Их отношения перешли из области флирта, где она была экспертом, в область страсти, где была его епархия. А у нее в области страсти совсем не было опыта, несмотря на то, что она была замужем. Она заглянула в его голубые глаза, горевшие сейчас страстью, и почувствовала каждым своим нервом, что с ним шутки плохи.
И она испугалась. Испугалась его, потому что их объятия вели к одному завершению. И он, казалось, был намерен довести дело до конца. И еще она испугалась самой себя, потому что ее тело радостно предвкушало все ощущения предстоящего обладания и было готово сдаться.
Она хотела, чтобы новые чувственные отношения стерли бы из ее памяти тошнотные воспоминания о супружеской постели. Она жаждала сдаться. Она закрыла глаза, губки ее раскрылись, ей хотелось знать, что он с ней сделает. Что вообще делает здоровый, страстный мужчина с женщиной, которую желает.

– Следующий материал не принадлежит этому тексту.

theorem State.evalVor_keeps (s : State) : Keeps [.fe, .ev, .irq] s (State.evalVor s) := by
  unfold State.evalVor
  try dsimp only
  with_reducible repeat' first
    | exact Keeps.refl _ _ | refine Keeps.ite (fun _ => ?_) (fun _ => ?_) | refine (State.recommend_keeps ..).after ?_
    | fail_if_no_progress (refine Keeps.upd ?_) | split

theorem State.applyAdapt_keeps (s : State) : Keeps [.lg, .ev, .irq] s (State.applyAdapt s) := by
  unfold State.applyAdapt
  try dsimp only
  with_reducible repeat' first
    | exact Keeps.refl _ _ | refine Keeps.ite (fun _ => ?_) (fun _ => ?_) | refine (State.refuseFull_keeps ..).after ?_
    | refine (State.queueChange_keeps ..).after ?_ | fail_if_no_progress (refine Keeps.upd ?_)

/-! ## Machine/Loop.lean -/

theorem State.zeroDac_keeps (s : State) (aux : Bool) (cause : Nat) : Keeps [.ad, .ev] s (State.zeroDac s aux cause) := by
  unfold State.zeroDac
  try dsimp only
  with_reducible repeat' first
    | exact Keeps.refl _ _ | refine Keeps.ite (fun _ => ?_) (fun _ => ?_) | refine (State.logEv_keeps ..).after ?_
    | fail_if_no_progress (refine Keeps.upd ?_)

theorem State.zeroDacs_keeps (s : State) (cause : Nat) : Keeps [.ad, .ev] s (State.zeroDacs s cause) := by
  unfold State.zeroDacs
  try dsimp only
  with_reducible repeat' first
    | exact Keeps.refl _ _ | refine Keeps.ite (fun _ => ?_) (fun _ => ?_) | refine (State.zeroDac_keeps ..).after ?_
    | fail_if_no_progress (refine Keeps.upd ?_)

theorem State.amodeEvents_keeps (s : State) (before after : BitVec 3) : Keeps [.ev, .lp, .irq] s (State.amodeEvents s before after) := by
  unfold State.amodeEvents
  try dsimp only
  with_reducible repeat' first
    | exact Keeps.refl _ _ | refine Keeps.ite (fun _ => ?_) (fun _ => ?_) | refine (State.logEv_keeps ..).after ?_
    | refine (State.irq_keeps ..).after ?_ | fail_if_no_progress (refine Keeps.upd ?_)

theorem State.toFallback_keeps (s : State) : Keeps [.ev, .lp, .irq] s (State.toFallback s) := by
  unfold State.toFallback
  try dsimp only
  with_reducible repeat' first
    | exact Keeps.refl _ _ | refine Keeps.ite (fun _ => ?_) (fun _ => ?_) | refine (State.amodeEvents_keeps ..).after ?_
    | fail_if_no_progress (refine Keeps.upd ?_)

theorem State.loopATick_keeps (s : State) : Keeps [.ad, .ev, .lp, .irq] s (State.loopATick s) := by
  unfold State.loopATick
  try dsimp only
  with_reducible repeat' first
    | exact Keeps.refl _ _ | refine Keeps.ite (fun _ => ?_) (fun _ => ?_) | refine (State.amodeEvents_keeps ..).after ?_
    | fail_if_no_progress (refine Keeps.upd ?_)

theorem State.writeDaLoop_keeps (s : State) (v : Word) : Keeps [.ad, .lp] s (State.writeDaLoop s v) := by
  unfold State.writeDaLoop
  try dsimp only
  with_reducible repeat' first
    | exact Keeps.refl _ _ | refine Keeps.ite (fun _ => ?_) (fun _ => ?_) | fail_if_no_progress (refine Keeps.upd ?_)

theorem State.clearReadback_keeps (s : State) : Keeps [.lp] s (State.clearReadback s) := by
  unfold State.clearReadback
  try dsimp only
  with_reducible repeat' first
    | exact Keeps.refl _ _ | refine Keeps.ite (fun _ => ?_) (fun _ => ?_) | fail_if_no_progress (refine Keeps.upd ?_)

theorem State.loopFault_keeps (s : State) : Keeps [.ad, .ev, .lp, .pl, .irq] s (State.loopFault s) := by
  unfold State.loopFault
  try dsimp only
  with_reducible repeat' first
    | exact Keeps.refl _ _ | refine Keeps.ite (fun _ => ?_) (fun _ => ?_) | refine (State.toFallback_keeps ..).after ?_
    | refine (State.pinned_keeps ..).after ?_ | refine (State.zeroDac_keeps ..).after ?_ | refine (State.logEv_keeps ..).after ?_
    | refine (State.irq_keeps ..).after ?_ | fail_if_no_progress (refine Keeps.upd ?_)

Его губы накрыли ее губы — да так, что она ошеломленно и широко раскрыла глаза. Он провел языком по контуру ее губ, и она почувствовала, как острой ноющей болью что-то откликнулось внизу ее живота, а язык его — горячий и твердый — тем временем глубоко погрузился внутрь ее рта. Она испуганно вдохнула воздух и тем самым втянула его еще глубже.
Несмотря на любопытство и искушение, ей снова стало страшно. Она совсем утратила контроль над ситуацией. Она понимала, что пройдет еще несколько минут, а может быть, и того меньше, как ее уложат на пол, задерут юбки и вторгнутся в ее тело. И контроль над ситуацией окажется в руках мужчины — мужчины, которого она не знала и не понимала. Который для нее был загадкой. С которым ей просто предстояло работать.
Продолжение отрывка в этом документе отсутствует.